Gather all lines in the records below that include the word "pages".

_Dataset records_
________________________________________

-- ==== Sys2Proof/Machine/State.lean ====
section
/-! DEFINITION. Sys2Proof/Machine/State.lean: all the state that the spec gives the device, as plain data, the reasons a step can
stop, and the state after power-on reset. Names follow the spec; each field cites the rule that names it. -/

namespace Sys2Proof.Machine

/-- A fault outcome of a step: the machine itself stops. Device faults (R391) are never outcomes: they are taken (R171, R177). -/
inductive Fault where
  /-- Raised by `exec` on an instruction word when no live group stands at the issuing context `State.cur`: there is no group
  that could execute it. Safe: `step` never issues without a group. -/
  | noGroup
  deriving DecidableEq, Repr

/-- A refusal outcome of a step. -/
inductive Refusal where
  /-- Raised by `exec` for an instruction whose meaning is not written yet. Safe: nothing is claimed of it. -/
  | notModelled (mnemonic : String)
  deriving DecidableEq, Repr

/-- A write or read signature: four banks of 512 bits (R216). -/
structure Sig where
  b0 : BitVec 512 := 0
  b1 : BitVec 512 := 0
  b2 : BitVec 512 := 0
  b3 : BitVec 512 := 0
  deriving DecidableEq, Repr

/-- What a thread is doing (R27, R148, R151, R174, R259, R273, R318, R413). -/
inductive Thr where
  /-- Eligible as far as the thread itself goes. -/
  | run
  /-- Exited (R148). -/
  | exited
  /-- Waiting on mask `mk` at its MWAIT or MSYNC (R151). -/
  | mwait (mk : Nat) (sync : Bool)
  /-- Parked in a JOIN on future `h`, whose value goes to `d` (R318). -/
  | join (h : Dword) (d : Code)
  /-- Waiting for an inline call that has not started, or (a team sibling) for the caller (R317, R319). -/
  | call
  /-- Blocked in BAR, BARWT or GBAR on barrier `id` (16 cluster, 17 gang); the result goes to `d` (R413). -/
  | bar (id : Nat) (d : Code)
  /-- Waiting in BARARV for acceptance (R413). -/
  | barAck (id : Nat)
  /-- Asleep in WAITADDR (R259). -/
  | addr
  /-- Waiting for a system call's answer (R174). -/
  | sysc
  deriving DecidableEq, Repr

/-- A bound operand stream (R329, R330): its descriptor's fields and its position. -/
structure Stream where
  base : Dword
  esz : Nat
  sgn : Bool
  scr : Bool
  store : Bool
  nd : Nat
  lstr : Word
  cnt : List Word
  str : List Word
  pos : List Nat
  deriving DecidableEq, Repr

/-- What the removal of translations still waits for (R376): chunks that are not squashed, and the device-physical pages that the removed
entries gave, each a first page and a number, whose stores beyond the package are to be acknowledged. -/
structure InvWait where
  chunks : List ChunkRef
  pages : List (Nat × Nat)
  deriving DecidableEq, Repr

/-- The part of a group that a chunk's checkpoint copies and a squash restores (R99, R161, R267, R270, R328, R332, R398). -/
structure GRegs where
  /-- Vector registers of the allocation: key 32 × physical register + lane (R94). -/
  v : Sparse Word := []
  /-- k0–k15 (R100). -/
  k : Sparse Word := []
  /-- m0–m11 (R149). -/
  m : Sparse Word := []
  /-- WB (R95). -/
  wb : Nat := 0
  /-- CYS (R102). -/
  cys : Word := 0
  /-- EOD of `sf` (R159). -/
  eod : BitVec 16 := 0
  /-- RST of `sf` (R159). -/
  rst : Bool := false
  /-- ICALL of `sf` (R159). -/
  icall : Bool := false
  /-- `it` of each lane; an unlisted lane holds 0xFFFF_FFFF (R102). -/
  it : Sparse Word := []
  /-- The program counters (R93). -/
  pc : Sparse PC := []
  /-- What each thread is doing; an unlisted lane runs. -/
  thr : Sparse Thr := []
  /-- RSP: occupied lines of the return stack (R153). -/
  rsp : Nat := 0
  /-- Bound streams of q0–q3 (R332). -/
  streams : Sparse Stream := []
  /-- Channels bound to q4 (key 4) and q5 (key 5) (R328). -/
  chans : Sparse Nat := []
  /-- ACNT0–ACNT15, ACNTC (16), ACNTG (17) (R398). -/
  acnt : Sparse (BitVec 15) := []
  /-- PFB (R398). -/
  pfb : BitVec 5 := 0
  /-- Expected sequence number of the group's next MMA (R270). -/
  seq : BitVec 4 := 0
  /-- The number of the last batch each lane sealed (R267). -/
  sealed : Sparse Nat := []
  /-- ACCALLOC names that only this group sees as held yet, and names its ACCFREE has given up (R273, R275). -/
  accOwn : BitVec 8 := 0
  accGone : BitVec 8 := 0
  deriving DecidableEq, Repr

/-- A stash-map entry (R246): V, first scratch line, number of lines, first global (virtual) line, and PEND. The entry of an SMAP
whose chunk has not committed has V = 0 and PEND = 1. -/
structure StashEnt where
  valid : Bool
  sline : Nat
  nline : Nat
  gline : Nat
  pend : Bool
  deriving DecidableEq, Repr

/-- A pending task node (R308, R317): its entry, handles, predecessor count and whether it is committed. -/
structure PNode where
  e : DqEntry
  count : Nat
  deps : List Dword
  grid : Nat
  deriving DecidableEq, Repr

/-- An engine operation (R280, R297). Kind: 0 ACCZERO, 1 ACCLD, 2 ACCST, 3 MMA, 4 CBLOAD, 5 ACCFREE. `order` numbers the releases
of the core; `phys` holds the physical tiles of the names; `differ` marks members' MMAs that are not equal; `waitSince` is the clk at which an MMA became ready or ran its last step (R294). -/
structure EngOp where
  core : Nat
  team : Nat
  gi : Nat
  kind : Nat
  word : Word
  opA : Dword
  opB : Dword
  bytes : List Byte
  arrived : List Nat
  next : Nat
  order : Nat
  waitSince : Nat
  differ : Bool
  phys : List Nat
  /-- An MMA is ready, and `waitSince` counts (R294). -/
  ready : Bool := false
  /-- The operation has failed and waits only for the arrivals still to come (R292). -/
  failed : Bool := false
  deriving DecidableEq, Repr

/-- A fault record (R389). -/
structure FaultRec where
  code : Nat
  cause : Nat
  wr : Bool
  fetch : Bool
  under : Bool
  recov : Bool
  src : Nat
  engine : Bool
  core : Nat
  slot : Nat
  shape : Nat
  gi : Nat
  lane : Nat
  pc : PC
  addr : Nat
  imm : BitVec 14
  ctx : Word
  time : Dword
  ivec : List Nat
  opkind : Nat
  opword : Word
  deriving DecidableEq, Repr

/-- A copy (R260 to R268): issuer, batch, descriptor, progress. `st`: 0 waiting for its dependency or start, 1 running, 2 stopped
on a recoverable fault, 3 complete, 4 ended with a fault, whose record it keeps (R389). -/
structure Copy where
  core : Nat
  slot : Nat
  lane : Nat
  batch : Nat
  uid : Nat
  desc : List Dword
  st : Nat
  count : Nat
  pos : Nat
  die : Nat
  engine : Nat
  pasid : Nat
  grid : Option Nat
  pkt : Option (Nat × Nat)
  fault : Option FaultRec
  endOrder : Nat
  /-- Of a TCPY: the scale byte of the block in progress (R265). -/
  scale : Nat := 0x7F
  /-- Names the outermost task of the issuing group (R228). -/
  base : Nat := 0
  deriving DecidableEq, Repr

/-- Where an inline call returns to (R158, R317, R318, R319): the issuing group's index, the address of its instruction, the threads that
executed it, its destination, and the handle if a JOIN claimed the child. -/
structure CallInfo where
  gi : Nat
  pc : PC
  lanes : List Nat
  d : Code
  joinH : Option Dword
  deriving DecidableEq, Repr

/-- An inline call that has not started: what it returns to, the child's closure address and line, the dependencies still awaited (bit j
for the j-th), and the number that its waits carry. -/
structure PendCall where
  info : CallInfo
  ca : Dword
  cl : List Dword
  deps : Nat
  tag : Nat
  /-- The deque entry that a JOIN's claim has removed, at its commit (R318). -/
  entry : Option DqEntry := none
  deriving DecidableEq, Repr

________________________________________

_Your response_
/-- What the removal of translations still waits for (R376): chunks that are not squashed, and the device-physical pages that the removed
  pages : List (Nat × Nat)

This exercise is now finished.